Our meta-analysis has several strengths. First, many cases were included, which provides solid evidence for evaluating the epidemiologic association between PD and preeclampsia risk. Second, the included studies were conducted in different countries, which makes the results more generalizable. Third, based on the NOS, all studies included in this meta-analysis were of high or intermediate quality.

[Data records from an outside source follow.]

theorem carrierBins_length {s : State} (hs : ModeOk s) : (carrierBins (mode s)).length = (mode s).carriers := by
  rw [carrierBins, List.length_map, perm_length hs]

theorem carrierBins_lt {s : State} (hs : ModeOk s) : ∀ b ∈ carrierBins (mode s), b < (mode s).tU := by
  intro b hb
  obtain ⟨k, -, rfl⟩ := List.mem_map.1 hb
  exact carrierBin_lt hs k

/-! ## The products with the previous spectrum (R164) -/

/-- Elements of a buffer that holds a list, read one by one. -/
theorem bufReadAll_of_holds {α : Type} {b : Buf α} {v : List α} (hheld : Holds b 0 v) (d : α) {l : List Nat}
    (hl : ∀ a ∈ l, a < v.length) : bufReadAll b l = some (l.map (v.getD · d)) := by
  induction l with
  | nil => rfl
  | cons a l ih =>
    obtain ⟨ha, hl⟩ := List.forall_mem_cons.1 hl
    have hread : bufRead b a = some (v.getD a d) := by
      rw [← Nat.zero_add a, hheld a ha, Nat.zero_add, List.getElem?_eq_getElem ha, List.getD_eq_getElem _ _ ha]
    rw [bufReadAll, hread, ih hl, List.map_cons]

/-- The products at the carriers' bins of a spectrum and the conjugate of the spectrum before it. -/
def carrierProducts (s : State) (X p : List Cx) : List Cx :=
  (carrierBins (mode s)).map fun b => cxMul (order s) (X.getD b []) (cxConj (order s) (p.getD b []))

theorem products_eq (s : State) (X p : List Cx) :
    products s X ((carrierBins (mode s)).map (p.getD · [])) = carrierProducts s X p := by
  rw [products, List.zipWith_map_right, List.zipWith_self, carrierProducts]

theorem carrierProducts_length {s : State} (hs : ModeOk s) (X p : List Cx) :
    (carrierProducts s X p).length = (mode s).carriers := by rw [carrierProducts, List.length_map, carrierBins_length hs]

theorem carrierProducts_getD {s : State} (hs : ModeOk s) (X p : List Cx) {i : Nat} (hi : i < (mode s).carriers) :
    (carrierProducts s X p).getD i [] =
      cxMul (order s) (X.getD (carrierBin (mode s) ((mode s).perm.getD i 0)) [])
        (cxConj (order s) (p.getD (carrierBin (mode s) ((mode s).perm.getD i 0)) [])) := by
  have hperm : i < (mode s).perm.length := by rwa [perm_length hs]
  simp [carrierProducts, carrierBins, hperm]

/-! ## The soft vector (R165) -/

theorem softVector_length (M : Nat) (r : List Cx) : (softVector M r).length = 2 * r.length := by
  simp [softVector]
  omega

section
variable (M : Nat) {r : List Cx} {i : Nat} (hi : i < r.length)
include hi

theorem softVector_getD_re : (softVector M r).getD i 0 = softBit M (cxRe M (r.getD i [])) (r.getD i []) := by
  rw [softVector, List.getD_append _ _ _ _ (by simpa using hi)]
  simp [hi]

theorem softVector_getD_im :
    (softVector M r).getD (r.length + i) 0 = softBit M (cxIm M (r.getD i [])) (r.getD i []) := by
  rw [softVector, List.getD_append_right _ _ _ _ (by simp)]
  simp [hi]

end

/-! ## `DECSYM` (R164, R165) -/

section
variable {s : State} {off : Nat}

/-- The operation on a written slice after a written spectrum. -/
theorem opDecsym_written (hs : ModeOk s) {w p : List Cx} (hle : off + (mode s).tU ≤ (mode s).tS)
    (hvalid : s.prevValid = true) (hw : w.length = (mode s).tU) (hwin : Holds s.win off w)
    (hp : p.length = (mode s).tU) (hprev : Holds s.prev 0 p) :
    opDecsym off s = .done { s with
      spec := bufOf 0 (sliceDft s w), prev := bufOf 0 (sliceDft s w)
      soft := bufOf 0 (softVector (order s) (carrierProducts s (sliceDft s w) p)) } .ok 0 := by
  have hslice : winSlice s off = some w := (bufReadRange_eq_some _ _ _ _).2 ⟨hw, hwin⟩
  have hread := bufReadAll_of_holds hprev [] (hp ▸ carrierBins_lt hs)
  rw [opDecsym, if_neg (by simpa [sliceLeaves] using hle), if_neg (by simp [hvalid])]
  simp only [hslice, hread, products_eq]

theorem opDecsym_refused (h : (mode s).tS < off + (mode s).tU ∨ s.prevValid = false) :
    opDecsym off s = .done s .illegal 0 := by
  rcases h with hleaves | hinvalid
  · simp [opDecsym, sliceLeaves, hleaves]
  · simp [opDecsym, hinvalid]

end

theorem exec_decsym (off : Nat) (s : State) : exec (.decsym off) s = hostUnit (.decsym off) (opDecsym off) s := rfl

/-- Settles O31: `PREV` is read at the bins of the permuted carriers, which lie in it, and the two halves of the soft
vector follow the list of the products. -/
theorem decsymResult : Obligations.DecsymResult := by
  unfold Obligations.DecsymResult
  intro s off hs hrun
  rw [exec_decsym]
  refine ⟨fun w p hle hvalid hw hwin hp hprev => ?written, fun hguard => ?refused⟩
  case refused => exact hostUnit_done _ _ _ _ _ _ hrun (opDecsym_refused hguard)
  case written =>
    have hlen := carrierProducts_length hs (sliceDft s w) p
    refine ⟨sliceDft s w, carrierProducts s (sliceDft s w) p, _, sliceDft_isSpectrum hs hw, hlen,
      by rw [softVector_length, hlen], fun i hi => ?carrier,
      hostUnit_done _ _ _ _ _ _ hrun (opDecsym_written hs hle hvalid hw hwin hp hprev)⟩
    have hi' : i < (carrierProducts s (sliceDft s w) p).length := hlen ▸ hi
    exact ⟨carrierProducts_getD hs _ _ hi, softVector_getD_re _ hi', hlen ▸ softVector_getD_im _ hi'⟩

end Sys2Proof.Proofs
end

section
/-! PROOF. The soft bits of a product (`42_ofdm_decoder.md` R166, R168): their range, the search for their magnitude, the
truncated quotient they are, and with them `SoftBitValues`. -/

open Sys2Proof Sys2Proof.Machine Sys2Proof.Laws

namespace Sys2Proof.Proofs

/-! ## The range, whatever the product -/

theorem foldl_bits_le (p : Nat → Nat → Prop) [∀ k b, Decidable (p k b)] (bits : List Nat) (k : Nat) :
    bits.foldl (fun k b => if p k b then k + b else k) k ≤ k + bits.sum := by
  induction bits generalizing k with
  | nil => simp
  | cons b bits ih =>
    rw [List.foldl_cons, List.sum_cons]
    split
    · exact (ih (k + b)).trans (by omega)
    · exact (ih k).trans (by omega)
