-- ==== Sys2Proof/Machine/Flags.lean ====
section
/-! DEFINITION. Every value that an instruction writes to VF as a flag (10_state.md R21, R23). There is no flags register (R23). -/

namespace Sys2Proof.Machine

/-- A yes/no flag as the byte 1 or 0. -/
def flagByte (b : Bool) : Byte := if b then 1 else 0

/-- The result of an addition, modulo 256 (R121, R126, R131). -/
def sum8 (a b : Byte) : Byte := BitVec.ofNat 8 (a.toNat + b.toNat)

/-- "1 if a + b > 255 else 0" (R126). -/
def carryFlag (a b : Byte) : Byte := flagByte (decide (a.toNat + b.toNat > 255))

/-- The result of `a - b`, modulo 256 (R127, R131). -/
def diff8 (a b : Byte) : Byte := BitVec.ofInt 8 (a.toNat - b.toNat)

/-- The flag of `a - b`: "0 if b > a else 1" (R127, R129). -/
def notBorrowFlag (a b : Byte) : Byte := flagByte (!decide (b.toNat > a.toNat))

/-- The result of a right shift by one (R128). -/
def shiftRight8 (b : Byte) : Byte := b >>> 1

/-- The flag of SHR: the input with bit 0 forced to 1, "8-bit value, NOT b & 1" (R128). -/
def shrFlag (b : Byte) : Byte := b ||| 1

/-- The result of a left shift by one, modulo 256 (R130). -/
def shiftLeft8 (b : Byte) : Byte := b <<< 1

/-- The flag of SHL: bit 7 of the input as 0 or 1 (R130; D11, log entry 15). -/
def shlFlag (b : Byte) : Byte := flagByte (b.getLsbD 7)

/-- The sum of ADD I,Vx, over the integers (R215). -/
def indexSum (i : Word) (v : Byte) : Nat := i.toNat + v.toNat

/-- The flag of ADD I,Vx: "1 if s > INDEX_OVF_LIMIT else 0" (R215). -/
def indexOvfFlag (i : Word) (v : Byte) : Byte := flagByte (decide (indexSum i v > indexOvfLimit))

end Sys2Proof.Machine
end

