-- ==== Sys2Proof/Machine/Core.lean ====
section
/-! DEFINITION. The machine as the host runs it. -/

def Sys2Proof.core : Host.Core := { State := Sys2Proof.Machine.State, Fault := Sys2Proof.Machine.Fault, Refusal := Sys2Proof.Machine.Refusal, step := Sys2Proof.Machine.step, reset := Sys2Proof.Machine.State.reset }
end

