/-- Settles O29: the second draw inverts the same pixels again, and meets each of them inverted. -/
theorem drawingTwiceRestoresThePixels : Obligations.DrawingTwiceRestoresThePixels := by
  intro b x0 y0 x1 y1 rows hl hx hy
  have hl32 : rows.length ≤ 32 := by omega
  have hsame := spriteCovers_congr hx hy rows
  have hfirst := b.pixel_draw x0 y0 hl32
  refine ⟨fun px py => ?pixels, b.collision_draw x0 y0 hl32, ?second⟩
  case pixels =>
    rw [Bool.eq_iff_iff, Block.pixel_draw _ x1 y1 hl32, hfirst, ← hsame]
    by_cases hcov : SpriteCovers x0 y0 rows px py <;> simp [hcov]
  case second =>
    rw [Block.collision_draw _ x1 y1 hl32]
    refine exists_congr fun px => exists_congr fun py => ?_
    rw [← hsame, hfirst]
    exact and_congr_right fun hcov => by simp [hcov]

/-- Settles O26: the block's closed forms at the operands of DRW; the frame is O27's. -/
theorem drwClosedForm : Obligations.DrwClosedForm := by
  intro x y n s hn hrange
  have hl : (s.spriteRows n).length ≤ 15 := by rwa [State.length_spriteRows]
  have hcollision := s.block.collision_draw (s.reg x) (s.reg y) (Nat.le_trans hl (by decide))
  obtain ⟨t, ht, hpc, hI, hmem, hregs, htimers, hstack, hkeys, hdraws⟩ := drwLeavesTheRestAlone x y n s hn hrange
  obtain rfl : s.effect (.drw x y n) = t := (exec_eq_next_iff.mp ht).2
  have hVF : (s.effect (.drw x y n)).reg VF = flagByte (s.block.draw (s.reg x) (s.reg y) (s.spriteRows n)).2 := by
    simp [State.effect, State.withDraw]
  simp only [State.drwCovers_iff]
  refine ⟨_, ht, drawInvertsExactlyTheCoveredPixels s.block _ _ _ hl, fun hhit => ?hit, fun hmiss => ?miss,
    s.block.CHG_draw _ _ _, hpc, hregs, hI, hmem, hstack, hkeys, htimers, hdraws⟩
  case hit => rw [hVF, hcollision.mpr hhit, flagByte_true]
  case miss => rw [hVF, Bool.eq_false_iff.mpr (mt hcollision.mp hmiss), flagByte_false]

end Sys2Proof.Machine

namespace Sys2Proof.Machine

/-! ### Words written out, fetch and the Step -/

/-- Settles O1: each is the canonical word of its instruction. -/
theorem writtenWordsDecode : Obligations.WrittenWordsDecode :=
  ⟨decodeWord_encode (i := .cls) rfl, decodeWord_encode (i := .jp 0xABC) rfl, decodeWord_encode (i := .seImm 10 2) rfl,
    decodeWord_encode (i := .addReg 1 2) rfl, decodeWord_encode (i := .ldI 0x2F0) rfl, decodeWord_encode (i := .rnd 1 0x0F) rfl,
    decodeWord_encode (i := .drw 10 11 12) rfl, decodeWord_encode (i := .sknp 4) rfl, decodeWord_encode (i := .ldFromDT 3) rfl,
    decodeWord_encode (i := .storeRegs 1) rfl⟩

/-- Settles O7: the bytes at `pc` are fetched and decode, so the Step runs them; what the tick does is its two countdowns. -/
theorem stepRunsTheDecodedInstruction : Obligations.StepRunsTheDecodedInstruction := by
  intro s i hpc hdec
  have hi : s.executes i := ⟨_, s.fetch_ok hpc, hdec⟩
  refine ⟨fun u hu => step_eq_next_iff.mpr ⟨i, u, hi, hu, rfl⟩, fun f hf => step_eq_fault_iff.mpr (.inr (.inr ⟨i, hi, hf⟩)), rfl,
    fun u => ⟨rfl, toNat_countDown _, toNat_countDown _, rfl⟩⟩

/-- Settles O9: both are the fetch error, whose address is the larger of `pc` and 4096. -/
theorem fetchPastTheEndRaises : Obligations.FetchPastTheEndRaises := by
  intro s
  have hraise (h : 4094 < s.pc.toNat) : step s = .fault (.outOfRangeAccess (max s.pc.toNat 4096)) :=
    step_eq_fault_iff_check.mpr (.inl ⟨h, rfl⟩)
  refine ⟨fun h => ?past, fun h => ?last⟩
  case past => rw [hraise (by omega), Nat.max_eq_left h]
  case last => rw [hraise (by omega), h]; rfl

/-! ### Register load, arithmetic and logic (41_alu.md) -/

/-- Settles O12: one register write and an advance each. -/
theorem addImmediateAndCopyWriteNoFlag : Obligations.AddImmediateAndCopyWriteNoFlag := by
  intro x y nn s
  have hsum : ((s.setReg x (sum8 (s.reg x) nn)).advance.reg x).toNat = ((s.reg x).toNat + nn.toNat) % 256 := by
    rw [State.reg_advance, State.reg_setReg, if_pos rfl, toNat_sum8]
  have hcopy : (s.setReg x (s.reg y)).advance.reg x = s.reg y := by simp
  exact ⟨⟨_, rfl, hsum, sameRegsBut_setReg s x _, rfl, .of_eq rfl⟩, ⟨_, rfl, hcopy, sameRegsBut_setReg s x _, rfl, .of_eq rfl⟩,
    decodeWord_encode (i := .addImm x nn) rfl, decodeWord_encode (i := .ldReg x y) rfl⟩

/-- What the 8XY forms with a flag have in common: the flag, the result unless `X` is VF, and the frame. -/
theorem writeWithFlag_spec (s : State) (x : RegIdx) (v f : Byte) :
    (s.writeWithFlag x v f).reg VF = f ∧ (x ≠ VF → (s.writeWithFlag x v f).reg x = v) ∧
      SameRegsBut [x, VF] s (s.writeWithFlag x v f) ∧ (s.writeWithFlag x v f).pc = s.pc + 2 ∧
      SameBesideRegs s (s.writeWithFlag x v f) := by
  refine ⟨by simp, fun h => by simp [h], sameRegsBut_writeWithFlag s x v f, rfl, .of_eq rfl⟩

Our meta-analysis has several limitations. First, cohort studies and case-control studies may be susceptible to detection bias, and recall and selection biases are often present in case-control studies. Second, as the studies included in this meta-analysis were all observational studies, the observed positive association between PD and the risk of preeclampsia may have resulted from unmeasured factors. The only slight attenuation of effect size upon adjustment for age, body mass index (BMI)/obesity, smoking and alcohol consumption suggests that the association between PD and preeclampsia risk is robust and less likely to be greatly attenuated by unmeasured factors, although the residual confounding effects of the measured variables, particularly BMI/obesity, may not be completely removed. Fourth, none of the 15 studies selected in our meta-analysis provided the degree of PD and risk of preeclampsia; therefore, we were unable to conduct a dose-response analysis to assess the relationship between these variables more precisely. Fifth, the prevalences/incidences of preeclampsia in developing countries (where access to dental care is limited) are presumably much higher than those in developed countries (where access to dental care is better), but we could not obtain current relevant data to verify this assumption.

In summary, our meta-analysis suggests that PD may increase the risk of preeclampsia. Further investigations should assess the underlying biological links between PD and preeclampsia.